(Work instruction) Locate the line containing "after (step (State.reset.withFetchWord 32 0x23000000))", then please write out that line and all the lines below it in the entries exactly.

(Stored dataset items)

§ §

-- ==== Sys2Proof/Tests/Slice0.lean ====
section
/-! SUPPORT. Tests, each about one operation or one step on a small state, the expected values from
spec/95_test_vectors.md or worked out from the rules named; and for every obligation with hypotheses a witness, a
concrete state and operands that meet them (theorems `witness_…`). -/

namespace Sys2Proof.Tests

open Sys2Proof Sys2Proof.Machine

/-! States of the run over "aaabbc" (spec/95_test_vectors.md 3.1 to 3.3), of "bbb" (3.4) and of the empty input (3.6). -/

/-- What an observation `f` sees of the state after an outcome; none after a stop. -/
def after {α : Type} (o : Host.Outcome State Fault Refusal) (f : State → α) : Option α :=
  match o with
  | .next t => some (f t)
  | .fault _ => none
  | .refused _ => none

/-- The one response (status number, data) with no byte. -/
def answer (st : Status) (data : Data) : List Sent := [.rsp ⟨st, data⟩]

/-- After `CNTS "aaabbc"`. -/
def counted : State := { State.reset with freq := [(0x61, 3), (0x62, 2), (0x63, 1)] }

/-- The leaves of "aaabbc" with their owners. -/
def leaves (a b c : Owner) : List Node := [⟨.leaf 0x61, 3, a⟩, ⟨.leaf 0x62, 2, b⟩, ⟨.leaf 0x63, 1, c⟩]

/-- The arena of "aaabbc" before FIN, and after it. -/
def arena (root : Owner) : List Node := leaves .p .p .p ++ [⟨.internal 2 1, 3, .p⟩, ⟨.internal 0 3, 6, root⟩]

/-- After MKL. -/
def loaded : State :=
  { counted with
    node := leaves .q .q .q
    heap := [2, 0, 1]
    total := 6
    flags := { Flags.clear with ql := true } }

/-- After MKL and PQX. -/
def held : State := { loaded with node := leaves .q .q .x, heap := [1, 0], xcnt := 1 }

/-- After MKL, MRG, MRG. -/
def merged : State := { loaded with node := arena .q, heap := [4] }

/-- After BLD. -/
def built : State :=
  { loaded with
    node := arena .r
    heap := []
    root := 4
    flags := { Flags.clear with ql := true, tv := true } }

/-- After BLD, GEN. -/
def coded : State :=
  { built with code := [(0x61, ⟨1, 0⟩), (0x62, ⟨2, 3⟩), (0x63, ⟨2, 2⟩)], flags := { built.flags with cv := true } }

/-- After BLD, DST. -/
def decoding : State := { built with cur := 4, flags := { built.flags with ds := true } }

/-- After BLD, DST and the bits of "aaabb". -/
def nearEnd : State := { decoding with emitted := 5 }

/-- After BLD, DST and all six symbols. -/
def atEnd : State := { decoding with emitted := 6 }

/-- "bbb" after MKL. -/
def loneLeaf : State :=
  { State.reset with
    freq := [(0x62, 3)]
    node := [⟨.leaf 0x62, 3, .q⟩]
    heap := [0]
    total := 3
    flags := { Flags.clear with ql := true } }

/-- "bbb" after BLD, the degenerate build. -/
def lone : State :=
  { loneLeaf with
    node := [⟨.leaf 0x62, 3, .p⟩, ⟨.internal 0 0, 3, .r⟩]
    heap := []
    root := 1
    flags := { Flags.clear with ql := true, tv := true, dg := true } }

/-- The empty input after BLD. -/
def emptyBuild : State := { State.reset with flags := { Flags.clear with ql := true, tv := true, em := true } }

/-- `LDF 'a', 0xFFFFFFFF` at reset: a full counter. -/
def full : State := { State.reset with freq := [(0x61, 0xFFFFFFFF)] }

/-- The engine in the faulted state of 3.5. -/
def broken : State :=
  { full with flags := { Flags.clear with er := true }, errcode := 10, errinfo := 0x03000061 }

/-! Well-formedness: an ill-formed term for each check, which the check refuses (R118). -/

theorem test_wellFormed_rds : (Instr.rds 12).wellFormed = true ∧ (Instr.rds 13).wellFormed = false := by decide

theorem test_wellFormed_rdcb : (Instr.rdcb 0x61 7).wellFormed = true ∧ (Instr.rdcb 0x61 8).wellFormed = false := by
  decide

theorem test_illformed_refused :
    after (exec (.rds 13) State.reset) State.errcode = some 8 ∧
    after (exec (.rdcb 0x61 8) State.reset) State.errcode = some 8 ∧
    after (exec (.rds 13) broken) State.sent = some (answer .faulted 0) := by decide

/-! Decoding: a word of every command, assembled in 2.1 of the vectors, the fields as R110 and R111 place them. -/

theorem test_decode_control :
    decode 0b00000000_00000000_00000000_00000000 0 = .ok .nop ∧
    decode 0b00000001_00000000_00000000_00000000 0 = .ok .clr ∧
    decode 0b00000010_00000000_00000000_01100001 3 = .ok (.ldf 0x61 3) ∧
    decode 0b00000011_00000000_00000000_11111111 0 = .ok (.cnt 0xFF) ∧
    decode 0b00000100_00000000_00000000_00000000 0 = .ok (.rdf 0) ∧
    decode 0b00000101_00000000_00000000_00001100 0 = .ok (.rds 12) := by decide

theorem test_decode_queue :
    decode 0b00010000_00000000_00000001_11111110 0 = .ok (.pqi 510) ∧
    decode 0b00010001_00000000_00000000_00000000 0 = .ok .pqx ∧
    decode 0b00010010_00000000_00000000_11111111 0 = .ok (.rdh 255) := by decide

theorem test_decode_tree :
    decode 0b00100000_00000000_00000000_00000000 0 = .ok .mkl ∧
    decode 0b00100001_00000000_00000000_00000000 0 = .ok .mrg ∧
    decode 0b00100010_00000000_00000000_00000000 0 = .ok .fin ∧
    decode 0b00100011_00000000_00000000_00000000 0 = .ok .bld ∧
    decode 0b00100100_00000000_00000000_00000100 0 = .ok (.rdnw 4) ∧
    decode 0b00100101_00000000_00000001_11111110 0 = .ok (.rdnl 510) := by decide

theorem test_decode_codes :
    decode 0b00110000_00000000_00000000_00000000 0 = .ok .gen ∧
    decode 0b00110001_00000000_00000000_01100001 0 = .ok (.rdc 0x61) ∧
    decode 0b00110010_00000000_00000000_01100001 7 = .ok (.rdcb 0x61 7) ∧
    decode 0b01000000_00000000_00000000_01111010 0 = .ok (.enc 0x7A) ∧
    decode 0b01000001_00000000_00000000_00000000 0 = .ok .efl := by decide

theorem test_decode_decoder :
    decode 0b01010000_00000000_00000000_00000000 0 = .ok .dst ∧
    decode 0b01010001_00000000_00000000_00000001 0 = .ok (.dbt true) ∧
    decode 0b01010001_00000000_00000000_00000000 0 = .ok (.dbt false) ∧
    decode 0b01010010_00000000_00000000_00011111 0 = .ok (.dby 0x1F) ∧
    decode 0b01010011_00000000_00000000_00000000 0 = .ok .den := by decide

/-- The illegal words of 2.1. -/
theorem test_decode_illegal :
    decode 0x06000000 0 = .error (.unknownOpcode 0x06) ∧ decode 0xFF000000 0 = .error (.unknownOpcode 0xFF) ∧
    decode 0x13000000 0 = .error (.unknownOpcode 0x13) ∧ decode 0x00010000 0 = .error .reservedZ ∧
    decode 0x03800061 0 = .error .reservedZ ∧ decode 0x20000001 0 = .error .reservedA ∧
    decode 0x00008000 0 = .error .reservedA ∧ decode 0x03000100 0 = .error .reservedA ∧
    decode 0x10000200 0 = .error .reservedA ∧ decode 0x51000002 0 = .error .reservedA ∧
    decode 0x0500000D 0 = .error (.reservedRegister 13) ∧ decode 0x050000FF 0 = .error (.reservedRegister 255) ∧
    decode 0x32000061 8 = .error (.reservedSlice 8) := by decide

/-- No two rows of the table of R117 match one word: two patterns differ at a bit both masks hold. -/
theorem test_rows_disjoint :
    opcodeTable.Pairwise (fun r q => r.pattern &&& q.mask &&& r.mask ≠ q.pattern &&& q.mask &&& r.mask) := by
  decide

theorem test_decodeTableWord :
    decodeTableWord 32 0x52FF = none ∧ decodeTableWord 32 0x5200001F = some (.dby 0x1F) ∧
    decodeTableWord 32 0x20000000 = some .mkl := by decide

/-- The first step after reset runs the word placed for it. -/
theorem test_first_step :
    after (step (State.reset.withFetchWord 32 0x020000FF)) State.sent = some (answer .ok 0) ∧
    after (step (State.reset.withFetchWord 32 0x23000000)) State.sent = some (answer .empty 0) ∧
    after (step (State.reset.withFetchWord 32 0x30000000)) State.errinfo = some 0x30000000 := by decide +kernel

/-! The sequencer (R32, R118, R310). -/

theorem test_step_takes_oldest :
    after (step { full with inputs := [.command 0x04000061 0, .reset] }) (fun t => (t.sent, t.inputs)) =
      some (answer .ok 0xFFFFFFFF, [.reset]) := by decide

§ §

(Response area)
    after (step (State.reset.withFetchWord 32 0x23000000)) State.sent = some (answer .empty 0) ∧
    after (step (State.reset.withFetchWord 32 0x30000000)) State.errinfo = some 0x30000000 := by decide +kernel

/-! The sequencer (R32, R118, R310). -/

theorem test_step_takes_oldest :
    after (step { full with inputs := [.command 0x04000061 0, .reset] }) (fun t => (t.sent, t.inputs)) =
      some (answer .ok 0xFFFFFFFF, [.reset]) := by decide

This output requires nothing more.